Homoscedastic Balanced Two-fold Nested Model when the Number of Sub-classes is Large
Analysis of variance (ANOVA) is a corner stone of statistical applications. The classical ANOVA model assumes that the error terms are i.i.d. normal, in which case F-statistics have certain optimality properties (cf. Arnold (1981, Chapter 7)). Arnold (1980) showed that the classical F-test is robust to the normality if the sample sizes tend to infinity while the number of levels stays fixed. The past decade has witnessed the generation of large data sets, involving a multitude of factor levels, in several areas of scientific investigation. For example, in agricultural trials it is not uncommon to see a large number of treatments but limited replication per treatment. See Brownie and Boos (1994) and Wang and Akritas (2006). Another application arises in certain type of microarray data in which the nested factor corresponds to a large number of genes. In addition to the aforementioned papers by Brownie and Boos and Wang and Akritas, other relevant literature includes Akritas and Arnold (2000), Bathke (2002) and Akritas and Papadatos (2004).

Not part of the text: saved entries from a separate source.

/-- R22, the column of registers written. -/
theorem exec_sameRegs {i : Instr} {s t : State} (run : exec i s = .next t) : SameRegs i.writes s t := by
  cases sets : i.setsFlags with
  | false => exact (exec_of_not_setsFlags run sets).2
  | true =>
    obtain ⟨dr, v, u, writes, regs, rfl⟩ := exec_of_setsFlags run sets
    intro r unlisted
    rw [writes] at unlisted
    rw [writeDest_sameRegs dr v u r unlisted, State.reg, State.reg, regs]

/-- R22, the column of `cond`: an instruction that sets the flags sets them from the register it wrote. -/
theorem exec_flagsFor {i : Instr} {s t : State} (run : exec i s = .next t) (sets : i.setsFlags = true) {dr : Reg}
    (written : dr ∈ i.writes) : FlagsFor (t.reg dr) t := by
  obtain ⟨dr', v, u, writes, -, rfl⟩ := exec_of_setsFlags run sets
  rw [writes, List.mem_singleton] at written
  subst written
  exact writeDest_flagsFor dr v u

/-- Settles O50, column by column of R22's table: what is written (`exec_sameRegs`), what is read
(`exec_setReg_of_not_read`), and the flags (`exec_of_not_setsFlags`, `exec_flagsFor`). -/
theorem registerUseTable : Obligations.RegisterUseTable :=
  ⟨fun _ _ _ run => exec_sameRegs run,
    fun _ _ _ _ v unread run => exec_setReg_of_not_read v unread run,
    fun _ _ _ run => ⟨fun keeps => (exec_of_not_setsFlags run keeps).1,
      fun sets _ written => exec_flagsFor run sets written⟩⟩

end Sys2Proof.Proofs
end

section
/-! PROOFS. The obligations of 20_memory.md: MemRead, MemWrite, and the word read back (R41, R42, R46). -/

namespace Sys2Proof.Proofs

open Sys2Proof.Machine Sys2Proof.Machine.Laws

/-! MemRead (R41), for every choice of the keyboard addresses. -/

theorem memReadIn_plain {c : Config} {a : Word} (s : State) (plain : a ≠ c.kbsrAddr) :
    memReadIn c a s = (s.cell a, s) := by
  rw [memReadIn, if_neg plain]

theorem memReadIn_kbsr (c : Config) (s : State) :
    memReadIn c c.kbsrAddr s = ((kbdLatchIn c s).cell c.kbsrAddr, kbdLatchIn c s) := by
  rw [memReadIn, if_pos rfl]

/-- Settles O34: the two branches of MemRead. -/
theorem memReadLatchesFirst : Obligations.MemReadLatchesFirst := by
  intro c a s
  refine ⟨memReadIn_plain s, ?_⟩
  rintro rfl
  exact memReadIn_kbsr c s

/-! MemWrite (R42). -/

theorem memWrite_sameCells (a v : Word) (s : State) : SameCells [a] s (memWrite a v s) := by
  intro b unlisted
  exact setCell_cell_ne s v (List.ne_of_not_mem_cons unlisted)

/-- Settles O35: a store is `setCell`, which is plain storage at every address and touches no field but the memory. -/
theorem memWriteStoresOneCell : Obligations.MemWriteStoresOneCell := by
  intro a v s canonical
  have env : SameEnv s (memWrite a v s) := ⟨rfl, rfl, rfl, rfl, rfl⟩
  have run : SameRun s (memWrite a v s) := ⟨rfl, rfl, rfl⟩
  exact ⟨setCell_cell_same a v canonical, rfl, rfl, sameRegs_of_regs_eq rfl, memWrite_sameCells a v s, env, run⟩

/-! What a run of accesses leaves in one cell (R46). -/

/-- The latch writes the status cell and, when a byte came, the data cell (R43). -/
theorem kbdLatchIn_cell {c : Config} {a : Word} (s : State) (notStatus : a ≠ c.kbsrAddr) (notData : a ≠ c.kbdrAddr) :
    (kbdLatchIn c s).cell a = s.cell a := by
  obtain ⟨latch, -⟩ | ⟨ch, rest, -, -, -, latch⟩ := kbdLatchIn_cases c s
  · rw [latch, setCell_cell_ne _ _ notStatus, usePoll_cell]
  · rw [latch, setCell_cell_ne _ _ notData, setCell_cell_ne _ _ notStatus]
    rfl

/-- An access keeps the cell at `a ≠ KBSR_ADDR` unless it is a write to `a`, or `a` is KBDR_ADDR and it is a read of
KBSR_ADDR. -/
theorem access_run_cell {c : Config} {a : Word} (s : State) {access : Access} (notStatus : a ≠ c.kbsrAddr)
    (notWritten : ∀ b v, access = .write b v → b ≠ a) (notLatched : a ≠ c.kbdrAddr ∨ access ≠ .read c.kbsrAddr) :
    (access.run c s).cell a = s.cell a := by
  cases access with
  | write b v => exact setCell_cell_ne s v (notWritten b v rfl).symm
  | read b =>
    rw [Access.run]
    by_cases status : b = c.kbsrAddr
    · subst status
      rw [memReadIn_kbsr]
      exact kbdLatchIn_cell s notStatus (notLatched.resolve_right fun other => other rfl)
    · rw [memReadIn_plain s status]

/-- Settles O38: the word stays in its cell along the accesses between, and the read at its end is plain. -/
theorem writtenWordIsReadBack : Obligations.WrittenWordIsReadBack := by
  intro c a x s between canonical notStatus noWrite noLatch
  rw [memReadIn_plain _ notStatus]
  refine List.foldlRecOn between (Access.run c) (motive := fun t => t.cell a = x)
    (setCell_cell_same a x canonical) ?kept
  case kept =>
    intro t held access inBetween
    have kept : (access.run c t).cell a = t.cell a :=
      access_run_cell t notStatus (fun b v isWrite => noWrite b v (isWrite ▸ inBetween))
        (noLatch.imp_right fun unread isRead => unread (isRead ▸ inBetween))
    exact kept.trans held

end Sys2Proof.Proofs
end

section
/-! PROOFS. The obligation of 40_execution_cycle.md: the flag invariant (R87). -/

namespace Sys2Proof.Proofs

open Sys2Proof.Machine Sys2Proof.Machine.Laws

/-! `cond` is one-hot after an instruction. -/

theorem flagsOneHot_of_cond_eq {s t : State} (oneHot : s.flagsOneHot) (same : t.cond = s.cond) : t.flagsOneHot := by
  rwa [State.flagsOneHot, same]

theorem writeDest_flagsOneHot (dr : Reg) (v : Word) (s : State) : (writeDest dr v s).flagsOneHot := by
  rw [State.flagsOneHot, writeDest_cond]
  exact flagsOf_cases v

/-- Each of the seven makes `cond` one-hot, whatever it was before. -/
theorem exec_flagsOneHot_of_setsFlags {i : Instr} {s t : State} (run : exec i s = .next t)
    (sets : i.setsFlags = true) : t.flagsOneHot := by
  obtain ⟨dr, v, u, -, -, rfl⟩ := exec_of_setsFlags run sets
  exact writeDest_flagsOneHot dr v u

/-- Once one-hot, `cond` is one-hot after every instruction: it is set anew, or it is kept. -/
theorem exec_keeps_flagsOneHot {i : Instr} {s t : State} (oneHot : s.flagsOneHot) (run : exec i s = .next t) :
    t.flagsOneHot := by
  cases sets : i.setsFlags with
  | true => exact exec_flagsOneHot_of_setsFlags run sets
  | false => exact flagsOneHot_of_cond_eq oneHot (exec_of_not_setsFlags run sets).1

/-! `cond` is one-hot after a step. Outside the execution of an instruction a step leaves it alone. -/

theorem fetch_cond (s : State) : (fetch s).2.cond = s.cond := by
  rw [fetch_eq, setPc_cond, memRead_cond]

theorem requestChar_cond (w : Held) {resume : Byte → State → State} (s : State)
    (keeps : ∀ c u, (resume c u).cond = u.cond) : (requestChar w resume s).cond = s.cond :=
  requestChar_induction (P := fun t => t.cond = s.cond) rfl (fun c _ _ => keeps c _) (fun _ => rfl)

theorem awaitGetc_cond (s : State) : (awaitGetc s).cond = s.cond :=
  requestChar_cond .getc (resume := getcTakes) s fun _ _ => rfl

theorem awaitIn_cond (s : State) : (awaitIn s).cond = s.cond :=
  requestChar_cond .inEcho (resume := inTakes) s fun _ _ => rfl

theorem putString_cond (routine : Held) (emit : Word → List Byte) (s : State) :
    (putString routine emit s).cond = s.cond :=
  (putString_frame routine emit s).2.2.1

theorem step_keeps_flagsOneHot {s t : State} (oneHot : s.flagsOneHot) (stepped : step s = .next t) :
    t.flagsOneHot := by
  obtain ⟨-, rfl⟩ | ⟨-, -, rfl⟩ | ⟨-, -, rfl⟩ | ⟨-, -, rfl⟩ | ⟨-, -, rfl⟩ | ⟨-, -, -, rfl⟩ | ⟨-, -, -, run⟩ :=
    step_cases stepped
  · exact oneHot
  · exact flagsOneHot_of_cond_eq oneHot (awaitGetc_cond s)
  · exact flagsOneHot_of_cond_eq oneHot (awaitIn_cond s)
  · exact flagsOneHot_of_cond_eq oneHot (putString_cond .puts putsBytes { s with held := .none })
  · exact flagsOneHot_of_cond_eq oneHot (putString_cond .putsp putspBytes { s with held := .none })
  · exact flagsOneHot_of_cond_eq oneHot (halt_cond s .shutdown)
  · exact exec_keeps_flagsOneHot (flagsOneHot_of_cond_eq oneHot (fetch_cond s)) run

The above papers deal only with crossed designs. In this article we consider the two-fold nested design and establish the asymptotic theory, both under the null and alternative hypotheses, for the usual F-test statistics of sub-class effects when the number of sub-classes goes to infinity but the number of classes and the number of observations in each sub-class remain fixed. The fixed, random and mixed effects models are all considered. The main finding of the paper is that the classical, normality-based, test procedure is asymptotically robust to departures from the normality assumption.
The rest of this manuscript is organized as follows. The next section contains a review of the statistical models, and states three results that are useful for the asymptotic derivations. In Sections 3 we present the asymptotic theory for the fixed-effects model, while Section 4 presents the asymptotic theory for both the random and the mixed-effects model. Some simulation results are shown in Section 5, and finally Section 6 states conclusions.